The required disclosures for investment advisers during registration are also similar to the required disclosures for broker-dealers. The main difference is the form used:

  • Broker-dealers register on Form BD
  • Investment advisers register on Form ADV

Form ADV has three distinct sections: Part 1, Part 2A, and Part 2B.

Form ADV Part 1

Form ADV Part 1 is divided into two sections: Part 1A and 1B. On the exam, both are generally referred to as “Part 1.” The purpose of Part 1 is to identify the business, describe its characteristics, and disclose key personnel.
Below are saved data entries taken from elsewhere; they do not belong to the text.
/-- A register below DV_AX_STAT stays, but for the counters that the end of a motion advances. -/
theorem not_muzzleKey_of_lt {k : Nat} (h : k < 8 * 0x60500 ∧ k ∉ [Reg.HP_CNT_CPL_DROPPED.key, Reg.HP_STAT_CPL_DROP.key, Reg.DV_CNT_INTERRUPTS.key]) :
    ¬ muzzleKey k := by
  obtain ⟨hlt, hne⟩ := h
  simp only [List.mem_cons, List.not_mem_nil, or_false, not_or] at hne
  rintro (rfl | rfl | rfl | ⟨hle, -⟩)
  · exact hne.1 rfl
  · exact hne.2.1 rfl
  · exact hne.2.2 rfl
  · omega

/-- The other fields of DV_AX_STAT stay. -/
theorem not_muzzleKey_stat {k : Nat} (a n : Nat) (hk : k = 8 * (0x60500 + 32 * a) + n) (hn : n < 256 ∧ n ∉ [0, 3, 5, 21, 64, 96, 112]) :
    ¬ muzzleKey k := by
  have hmod : k % 256 = n := by omega
  rintro (h | h | h | ⟨-, h⟩)
  · have : Reg.HP_CNT_CPL_DROPPED.key < 8 * 0x60500 := by decide
    omega
  · have : Reg.HP_STAT_CPL_DROP.key < 8 * 0x60500 := by decide
    omega
  · have : Reg.DV_CNT_INTERRUPTS.key < 8 * 0x60500 := by decide
    omega
  · exact hn.2 (hmod ▸ h)

theorem axis_modAxis (s : State) (a b : Nat) (g : Axis → Axis) : (s.modAxis a g).axis b = if a = b then g (s.axis a) else s.axis b := by
  unfold State.modAxis State.axis
  split
  · next h => subst h; exact Sparse.get_put_self _ _ _ _
  · next h => exact Sparse.get_put_ne _ _ _ h _

theorem MotionEnds.foldl {α : Type} {f : State → α → State} (h : ∀ s a, MotionEnds s (f s a)) (l : List α) (s : State) :
    MotionEnds s (l.foldl f s) := by
  induction l generalizing s with
  | nil => exact .refl s
  | cons a l ih => exact (h s a).trans (ih _)

@[simp] theorem axis_modAxis_self (s : State) (a : Nat) (g : Axis → Axis) : (s.modAxis a g).axis a = g (s.axis a) :=
  (axis_modAxis s a a g).trans (if_pos rfl)

section
variable {s t : State} (h : MotionEnds s t)
include h

theorem MotionEnds.wr {f : Fld} {v : Nat} (hf : muzzleKey f.key) : MotionEnds s (t.wr f v) :=
  h.trans ⟨rfl, fun _ hg => State.rd_wr_ne t v fun he => hg (he ▸ hf), List.prefix_rfl, fun _ => rfl, fun _ h => h⟩

theorem MotionEnds.bark {src code : Nat} {warn : Bool} {p : List Nat} : MotionEnds s (t.bark src code warn p) :=
  h.trans ⟨rfl, fun _ _ => rfl, ⟨_, (State.bark_staged t src code warn p).symm⟩, fun _ => rfl, fun _ h => h⟩

theorem MotionEnds.withdraw {book cid : Nat} : MotionEnds s (t.withdraw book cid) :=
  h.trans ⟨rfl, fun _ _ => rfl, List.prefix_rfl, fun _ => rfl, fun _ h => h⟩

theorem MotionEnds.release {book cid keep : Nat} : MotionEnds s (t.release book cid keep) :=
  h.trans ⟨rfl, fun _ _ => rfl, List.prefix_rfl, fun _ => rfl, fun _ h => h⟩

theorem MotionEnds.modAxis {a : Nat} {g : Axis → Axis} (hg : ∀ x, (g x).sansMotion = x.sansMotion)
    (hoff : ∀ x, x.on = false → (g x).on = false) : MotionEnds s (t.modAxis a g) := by
  refine h.trans ⟨rfl, fun _ _ => rfl, List.prefix_rfl, fun b => ?_, fun b hb => ?_⟩ <;> rw [axis_modAxis]
  · split
    · next h => subst h; exact hg _
    · rfl
  · split
    · next h => subst h; exact hoff _ hb
    · exact hb

theorem MotionEnds.dropCpl {n : Nat} : MotionEnds s (t.dropCpl n) := by
  unfold State.dropCpl
  split
  · exact h
  · exact ((h.wr (.inl rfl)).wr (.inr (.inl rfl))).trans ⟨rfl, fun _ _ => rfl, List.prefix_rfl, fun _ => rfl, fun _ h => h⟩

/-- The completion of a command is part of the end of a motion. -/
theorem MotionEnds.complete {c : CmdHdr} {st : Status} {r e : Nat} : MotionEnds s (t.complete c st r e) := by
  have hleave (l : List Flight) (c : List Cpl) : MotionEnds s { t with hp := { t.hp with inflight := l, cplWait := c } } :=
    h.trans ⟨rfl, fun _ _ => rfl, List.prefix_rfl, fun _ => rfl, fun _ h => h⟩
  unfold State.complete
  split
  · dsimp only
    split
    · split
      · exact hleave _ _
      · exact (hleave _ t.hp.cplWait).dropCpl
    · exact h.trans ⟨rfl, fun _ _ => rfl, List.prefix_rfl, fun _ => rfl, fun _ h => h⟩
  · exact h

/-- A register of DV_AX_STAT that the end of a motion writes, by its bit. -/
theorem MotionEnds.stat (f : Nat → Fld) {a v : Nat} (n : Nat) (hk : (f a).key = 8 * (0x60500 + 32 * a) + n)
    (hn : n ∈ [0, 3, 5, 21, 64, 96, 112]) : MotionEnds s (t.wr (f a) v) := by
  have hlt : n < 256 := by
    simp only [List.mem_cons, List.not_mem_nil, or_false] at hn
    omega
  have hmod : (f a).key % 256 = n := by omega
  exact h.wr (.inr (.inr (.inr ⟨by omega, hmod ▸ hn⟩)))

theorem MotionEnds.state {a v : Nat} : MotionEnds s (t.wr (Reg.DV_AX_STAT_STATE a) v) :=
  h.stat Reg.DV_AX_STAT_STATE 0 rfl (by decide)

/-! ## The operations that end a motion -/

theorem MotionEnds.postEnd {a c : Nat} {m : Motion} : MotionEnds s (postEnd t a m c) := by
  unfold Machine.postEnd
  split
  · exact h
  · exact h.complete

theorem MotionEnds.endWaiting {a c : Nat} : MotionEnds s (endWaiting t a c) := by
  have hpost {u : State} (hu : MotionEnds s u) (o : Option Motion) :
      MotionEnds s (match o with | none => u | some m => Machine.postEnd u a m c) := by
    cases o
    · exact hu
    · exact hu.postEnd
  unfold Machine.endWaiting
  refine .withdraw (.modAxis (hpost (hpost h _) _) ?_ ?_)
  · exact fun _ => rfl
  · exact fun _ h => h

theorem MotionEnds.stopPulses {a c : Nat} : MotionEnds s (stopPulses t a c) := by
  unfold Machine.stopPulses
  split
  · refine .stat ?_ Reg.DV_AX_STAT_VEL 64 rfl (by decide)
    refine .state (.modAxis ?_ ?_ ?_)
    · refine .postEnd (.bark (.wr ?_ (.inr (.inr (.inl rfl)))))
      refine .stat (.stat ?_ Reg.DV_AX_STAT_POS_VALID 3 rfl (by decide)) Reg.DV_AX_STAT_INTERRUPTED 21 rfl (by decide)
      exact h.modAxis (fun _ => rfl) fun _ h => h
    · exact fun _ => rfl
    · exact fun _ h => h
  · exact h

theorem MotionEnds.deenergise {a st : Nat} : MotionEnds s (deenergise t a st) := by
  have hvalid (c : Bool) : MotionEnds s (t.when c fun u => u.clr (Reg.DV_AX_STAT_POS_VALID a)) := by
    cases c
    · exact h
    · exact h.stat Reg.DV_AX_STAT_POS_VALID 3 rfl (by decide)
  unfold Machine.deenergise
  refine .release (.modAxis ?_ ?_ ?_)
  · refine .stat (.stat ?_ Reg.DV_AX_STAT_IB_SET 112 rfl (by decide)) Reg.DV_AX_STAT_VEL 64 rfl (by decide)
    exact .stat (.state (hvalid _)) Reg.DV_AX_STAT_IA_SET 96 rfl (by decide)
  · exact fun _ => rfl
  · exact fun _ _ => rfl

end

/-- The members of a group stop. -/
def stopMembers (s : State) (g : Group) (c : Nat) : State :=
  g.members.foldl (fun w q => (stopPulses w q.1 c).clr (Reg.DV_AX_STAT_GROUP q.1)) s

/-- A group that waits for its budget gives its axes back. -/
def restMembers (s : State) (g : Group) : State :=
  g.members.foldl (fun w q => if w.axState q.1 = axWAIT then
    w.wr (Reg.DV_AX_STAT_STATE q.1) (if (w.axis q.1).on then axHOLD else axMUZZLED) else w) (s.withdraw 0 (axCid g.lead))

theorem motionEnds_stopMembers (s : State) (g : Group) (c : Nat) : MotionEnds s (stopMembers s g c) :=
  .foldl (fun s _ => .stat (MotionEnds.refl s).stopPulses Reg.DV_AX_STAT_GROUP 5 rfl (by decide)) g.members s

theorem motionEnds_restMembers (s : State) (g : Group) : MotionEnds s (restMembers s g) := by
  refine (MotionEnds.refl s).withdraw.trans (.foldl (fun s q => ?_) g.members _)
  split
  · exact (MotionEnds.refl s).state
  · exact .refl s

/-- One group of an axis ends. -/
def stopGroup (c : Nat) (u : State) (g : Group) : State :=
  let u1 := stopMembers u g c
  let done := (g.members.filter (fun q => axisP (u1.axis q.1) = q.2.1 + q.2.2)).foldl (fun n q => n + 2 ^ q.1) 0
  let u2 := if g.waiting then restMembers u1 g else u1
  u2.complete g.hdr (endStatus c g.deferred) done c

/-- The groups of an axis leave the card. -/
def dropGroups (s : State) (a : Nat) : State :=
  { s with dv := { s.dv with groups := s.dv.groups.filter (fun g => !bit g.mask a),
                             groupNext := s.dv.groupNext.filter (fun g => !bit g.mask a) } }

theorem stopGroupsOf_eq (s : State) (a c : Nat) :
    stopGroupsOf s a c = ((s.dv.groups ++ s.dv.groupNext).filter (fun g => bit g.mask a)).foldl (stopGroup c) (dropGroups s a) := rfl

theorem motionEnds_stopGroup (c : Nat) (s : State) (g : Group) : MotionEnds s (stopGroup c s g) := by
  refine .complete (.trans (motionEnds_stopMembers s g c) ?_)
  split
  · exact motionEnds_restMembers _ g
  · exact .refl _

theorem motionEnds_stopGroupsOf (s : State) (a c : Nat) : MotionEnds s (stopGroupsOf s a c) := by
  have hdrop : MotionEnds s (dropGroups s a) := ⟨rfl, fun _ _ => rfl, List.prefix_rfl, fun _ => rfl, fun _ h => h⟩
  rw [stopGroupsOf_eq]
  exact hdrop.trans (.foldl (motionEnds_stopGroup c) _ _)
These are the important disclosures in Part 1 (many mirror broker-dealer disclosures):

Basics of the business

  • Name
  • EIN (tax reporting number)
  • Business address
  • Contact person

Other jurisdictions

  • Disclosure of registration with other states

Business structure

  • Corporation, partnership, sole proprietorship, or LLC

Business dynamics

  • Firm executives (officers, directors, partners)
  • Types of products and services to be offered
  • Amount of assets under management (AUM)
  • Whether the adviser maintains custody (discussed below)

Business history

  • Qualifications (financial and legal)
  • Any legal actions ruled against the firm or its advisory affiliates
  • Any regulatory events related to the firm or its advisory affiliates (e.g., another state administrator revoked registration)
  • Any criminal events related to the firm or its advisory affiliates
Definitions
Advisory affiliate
Defined as any of the following:
  • Any current employee (except for clerical roles)
  • All officers, directors, and/or partners
  • Any other person controlling the firm (making big business decisions)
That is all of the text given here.